Rossmanith et al. (2014, pp. 18–19) insist that these unitary shared structures are easy to learn for infants, as developmental psychology has demonstrated “the impressive early achievements of infant learners,” i.e., their capacity to organize into “packages” the stream of experience thanks to statistical regularities and the structuring provided by caregivers.²² Since the action arc is characterized by a shared goal entailing interrelated actions of self and other—e.g., reading a book together from cover to cover—“sharing of affect goes hand in hand with, and is inseparable from, learning about the structure of the [overarching] action.” Infant teasing (Reddy, 2008; Reddy et al., 2013) can then be seen as the natural experiment through which infants document their possession of shared action schemas of this kind: “Once established as interpersonal routines, action structures lend themselves to be played with, e.g., introducing temporal variations that violate expectations (as in teasing)” (Rossmanith et al., 2014, p. 19).

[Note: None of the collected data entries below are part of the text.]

-- ==== Sys2Proof/Tests/HostPort.lean ====
section
/-! SUPPORT. Witnesses of the statements about rings, registers, counters, the recorder and the sideband: each shows a state and operands that
meet a statement's hypotheses, clause by clause. -/

namespace Sys2Proof.Tests

set_option Elab.async false

open Sys2Proof Sys2Proof.Machine Sys2Proof.Safety

/-- Ring 0 set up and not yet enabled. -/
def idleRing : State := rings.updRing 0 (fun x => { x with en := false, st := .disabled, pi := 0 })

/-- RING_CTL as ring 0 takes it. -/
def taken (v : Word) : State := (tick 5 idleRing).updRing 0 (fun x => { x with
  size := v.extractLsb' 24 4, vec := v.extractLsb' 16 6, coal := v.extractLsb' 8 8, irqen := v.getLsbD 1, en := true })

theorem witness_RingEnabling_enable : Working idleRing ∧ (idleRing.ring 0).en = false ∧ checking (.ring 0) idleRing = false ∧
    ringCheck 0 (taken 0x06000001) = none ∧ ringCheck 0 (taken 0x05000001) = some 0x0407 :=
  ⟨working_of rfl rfl, by decide +kernel⟩

/-- The four outcomes of the check, at the borders of its clauses: size 5 and 6, a base of 0, an overlap. -/
theorem witness_RingEnabling_check : ringCheck 0 (rings.updRing 0 (fun x => { x with size := 5 })) = some 0x0407 ∧
    ringCheck 0 (rings.updRing 0 (fun x => { x with base := 0 })) = some 0x0408 ∧
    ringCheck 0 (rings.updRing 0 (fun x => { x with cbase := 0x10000 })) = none ∧
    ringCheck 0 (rings.updRing 0 (fun x => { x with base := 0x30000 })) = some 0x0409 ∧ ringCheck 0 rings = none := by decide +kernel

theorem witness_RingEnabling_disable : Serving rings ∧ (rings.ring 0).en = true ∧ checking (.ring 0) rings = false ∧ (rings.ring 0).st = .running :=
  ⟨rings_serving, by decide +kernel⟩

theorem witness_DoorbellPollTakesWord : (rings.ring 0).st = .running ∧ (rings.ring 0).waiting = [] ∧
    ((rings.updRing 8 (fun _ => ring0)).ring 8).st = .running ∧ Tbl.get none rings.host.outs 8 = none := by decide +kernel

/-- A DUMP, and a descriptor with a reserved OP. -/
theorem witness_DescriptorPickup : Working rings ∧ pickupStopped rings = false ∧ nextRing rings = some 0 ∧ rings.host.exec.length < 32 ∧
    (rings.ring 0).fence = none ∧ (descFlags (descr 0x11 0 0 0)).testBit 2 = false ∧
    descFormBad (descr 0x10 0 0 0) = false ∧ descOp (descr 0x10 0 0 0) ≠ 0x0F ∧
    readLists (descr 0x10 0 0 0) none [] = .ok [] ∧
    lenBad (descr 0x10 0 0 0) = false ∧ descJob (descr 0x10 0 0 0) = 0 ∧ namesJob 0x10 = false ∧
    0x11 < descOp (descr 0x12 0 0 0) ∧ (descFlags (descr 0x12 0 0 0)).testBit 2 = false ∧ (rings.ring 0).waiting = [] ∧
    (rings.ring 0).full = false := ⟨rings_working, by decide +kernel⟩

theorem witness_Completions : (⟨0, 0, 0, [], false, false⟩ : Exec).mute = false ∧ (rings.ring 0).st = .running ∧ (rings.ring 0).waiting = [] ∧
    (rings.ring 0).full = false ∧ (let s := rings.updRing 0 (fun x => { x with irqen := true, unsent := true });
      (s.ring 0).irqen = true ∧ (s.ring 0).unsent = true ∧ (s.ring 0).st ≠ .paused ∧
      (Tbl.get msixMasked s.host.msix 0).getLsbD 96 = true ∧
      (Tbl.get msixMasked (s.updHost (fun h => { h with msix := [(0, 5)] })).host.msix 0).getLsbD 96 = false) := by decide +kernel

theorem witness_SixtyFourBit : Serving up ∧ (0x80 : Word).toNat % 8 = 0 ∧ reg64 (tick 7 up) 0x80 = some 7 ∧ reg64 (tick 7 up) 0x1008 = some 0 :=
  ⟨up_serving, by decide +kernel⟩

theorem witness_RegisterAccess : Serving up ∧ up.tide.en = false ∧ (up.updTide (fun x => { x with en := true })).tide.en = true ∧
    (∀ r, r < 10 → (up.ring r).en = false) ∧ (rings.ring 0).en = true ∧ (6 ≠ 4 ∧ 6 ≠ 8) ∧ (0x02000000 : Word).toNat < 0x03FF0000 :=
  ⟨up_serving, by decide +kernel⟩

/-- The window's target and index set. -/
def select (target : BitVec 8) (index : BitVec 16) : State := up.updDev (fun d => { d with dwTarget := target, dwIndex := index })

theorem witness_WindowMisses : Serving (select 0 0) ∧ (select 0x0B 0).dev.dwTarget.toNat > 0x0A ∧ (select 4 128).dev.dwIndex.toNat ≥ 128 ∧
    (select 8 256).dev.dwIndex.toNat ≥ 256 ∧ (select 9 2).dev.dwIndex.toNat ≥ 2 ∧ (select 7 1).dev.dwIndex.toNat ≠ 0 ∧
    (let s := (select 1 3).updIsland 3 (fun i => { i with pst := .gated });
      physOf s 3 = some 3 ∧ (s.island 3).pst = .gated) ∧
    (∃ m ∈ ((select 1 3).updDev (fun d => { d with moves := [⟨3, 3, 33, .waking⟩] })).dev.moves, m.tile = 3) := ⟨serving_of rfl rfl, by decide +kernel⟩

theorem witness_WindowReads : Serving (select 1 0) ∧ (select 1 0).dev.dwIndex.toNat < 128 ∧ dumpBarred (select 1 0) 0 = false ∧
    dumpBarred (select 4 127) 127 = false := ⟨serving_of rfl rfl, by decide +kernel⟩

theorem witness_CounterClears : Serving up ∧ hwmLevel up 0 0x100 = some 0 ∧ hwmLevel up 0 0x040 = none ∧ (0x0F : Word).toNat % 256 ≤ 0x0F ∧
    0x0F < (0x10 : Word).toNat % 256 := ⟨up_serving, by decide +kernel⟩

theorem witness_RecorderWindowAndClears : Serving up ∧ (0x8000000000000000 : DWord).getLsbD 63 = true ∧ (5 : DWord).getLsbD 63 = false ∧
    (let s := up.updObs (fun o => { o with wready := false, cursor := 0x8000000000000000, clearing := true, scope := 3 });
      s.obs.wready = false ∧ s.obs.cursor.getLsbD 63 = true ∧ s.obs.clearing = true ∧ s.obs.scope.getLsbD 0 = true ∧ s.obs.scope.getLsbD 1 = true) :=
  ⟨up_serving, by decide +kernel⟩

/-- The example of R466: 1,000,100 ns on a device 1.25 ns ahead. -/
theorem test_toRef : toRef (1000100 * 65536) [{ OffsetRec.reset with theta := 81920 }] = 65536 * 1000098 + 49152 := by decide

/-- The example of R481: port 75. -/
theorem test_port75 : portLane 75 false 0 = (⟨113, 89⟩, ⟨113, 88⟩) ∧ pairAt (portBall 75) (clockAt false) = (⟨112, 83⟩, ⟨112, 82⟩) ∧
    portLane 75 true 7 = (⟨108, 81⟩, ⟨108, 80⟩) := by decide

/-- Table PK-2 sums to the array of R478, and its other signals are those of Table PK-3. -/
theorem test_balls : (ballGroups.map (·.2)).sum = 125 * 125 ∧ (analogPins ++ ioPins).length = 49 := by decide

/-- An aggregate that waits: its bucket is empty. -/
def waits : State := up.updObs (fun o => { o with
  aggs := [(0x0101, { Agg.reset with count := 2, tokens := 16 })], toFlash := [9], flashOk := true })

theorem witness_EventsAndRecords : 0x0101 ≠ 0x0C09 ∧ up.obs.toFlash.length < 4096 ∧ (up.obs.agg 0x0101).tokens < (up.obs.agg 0x0101).rate.toNat ∧
    (waits.obs.agg 0x0101).rate.toNat ≤ (waits.obs.agg 0x0101).tokens ∧ (waits.obs.agg 0x0101).count ≠ 0 ∧ (up.obs.agg 0x0101).count = 0 ∧
    (up.obs.agg 0x0101).rate ≠ 0 ∧ waits.obs.toFlash = [9] ∧ waits.obs.clearing = false ∧ waits.obs.flashOk = true ∧
    (waits.flash.evrNext + 1) % 1024 ≠ 0 ∧ (waits.obs.agg 0x0101).tokens ≠ 0 ∧ (waits.obs.agg 0x0101).tokens ≤ (waits.obs.agg 0x0101).rate.toNat ∧
    (waits.obs.agg 0x0101).nextToken ≤ max waits.time (sec 4) ∧ max waits.time 0 < (waits.obs.agg 0x0101).nextToken ∧
    (let a := (up.updObs (fun o => { o with aggs := [(0x0101, { Agg.reset with tokens := 1 })] })).obs.agg 0x0101
     a.rate ≠ 0 ∧ a.tokens ≠ 0 ∧ a.nextToken ≤ max up.time (sec 4) ∧ a.count = 0) := by decide +kernel

theorem witness_Sideband : up.side.porAt + us 20 ≤ max up.time (us 20) ∧ up.side.everReady = false ∧
    (up.updSide (fun x => { x with everReady := true })).side.everReady = true ∧ 5 < (0x40 : Byte).toNat ∧
    (tick 0 (up.updSide (fun x => { x with smbAlert := true }))).side.smbAlert = true ∧ up.side.i2cStuck = false ∧
    true ∈ ([false, true] : List Bool).take 3 ∧ true ∉ ([] : List Bool).take 3 ∧
    (let s := up.updSide (fun x => { x with i2cStuck := true });
      s.side.i2cStuck = true ∧ s.side.i2cAt + sec 10 ≤ max s.time (sec 10)) ∧ (9 : Byte).toNat ≠ 0x20 := by decide +kernel

end Sys2Proof.Tests
end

In light of the idea that infants experience shared states as structured wholes of embodied states in self and other, it is not difficult to understand how the straightforward view accounts for better-known developmental findings on shared intentionality (Rakoczy, 2018; Tomasello, 2019). Infants have a “basic understanding of the basic structure of complementary roles” if they understand the common goal to which the different roles contribute (Rakoczy, 2018, p. 411). In reporting on the study by Warneken et al. (2006), Rakoczy (2018, p. 411) notes that 18-month-olds “respond in sophisticated ways when a partner fails in her fulfillment of the role: they try to reassign the role to her communicatively (by pointing out to her the object to be acted upon or the location where to act), help her to fulfill it and generally try to re-engage her for the cooperation” (my emphasis). Tomasello (2019, p. 197) interprets this finding by suggesting that “children, but not the chimpanzees, had created with their partner a joint agent ‘we’ whose breakdown they sought to repair” (cf. Vincini and Staiti, 2023).

Another example confirming that shared intentionality has to do with the overarching states identified by the straightforward approach consists in developmental studies on the division of resources. Tomasello (2019, p. 230) reviews findings that indicate that, whereas children rarely share toys they already individually possess, when “pairs of eighteen- and twenty-four-month-olds enter a room together and encounter a bowl of small, attractive toys (a situation somewhat reminiscent of chimpanzee foraging) […] they almost always divided up the toys in a relatively peaceful manner.” In other words, if the toys are something “we have found together,” then they belong to the context of the communal activity to which infants are sensitive. The idea that these global schemas for cooperation function in the child’s mind is further corroborated by findings such as that “three-year-olds are more likely to divide resources to especially benefit friends, people who have shared with them previously, and people who have shared with others previously” (Tomasello, 2019, pp. 230–231).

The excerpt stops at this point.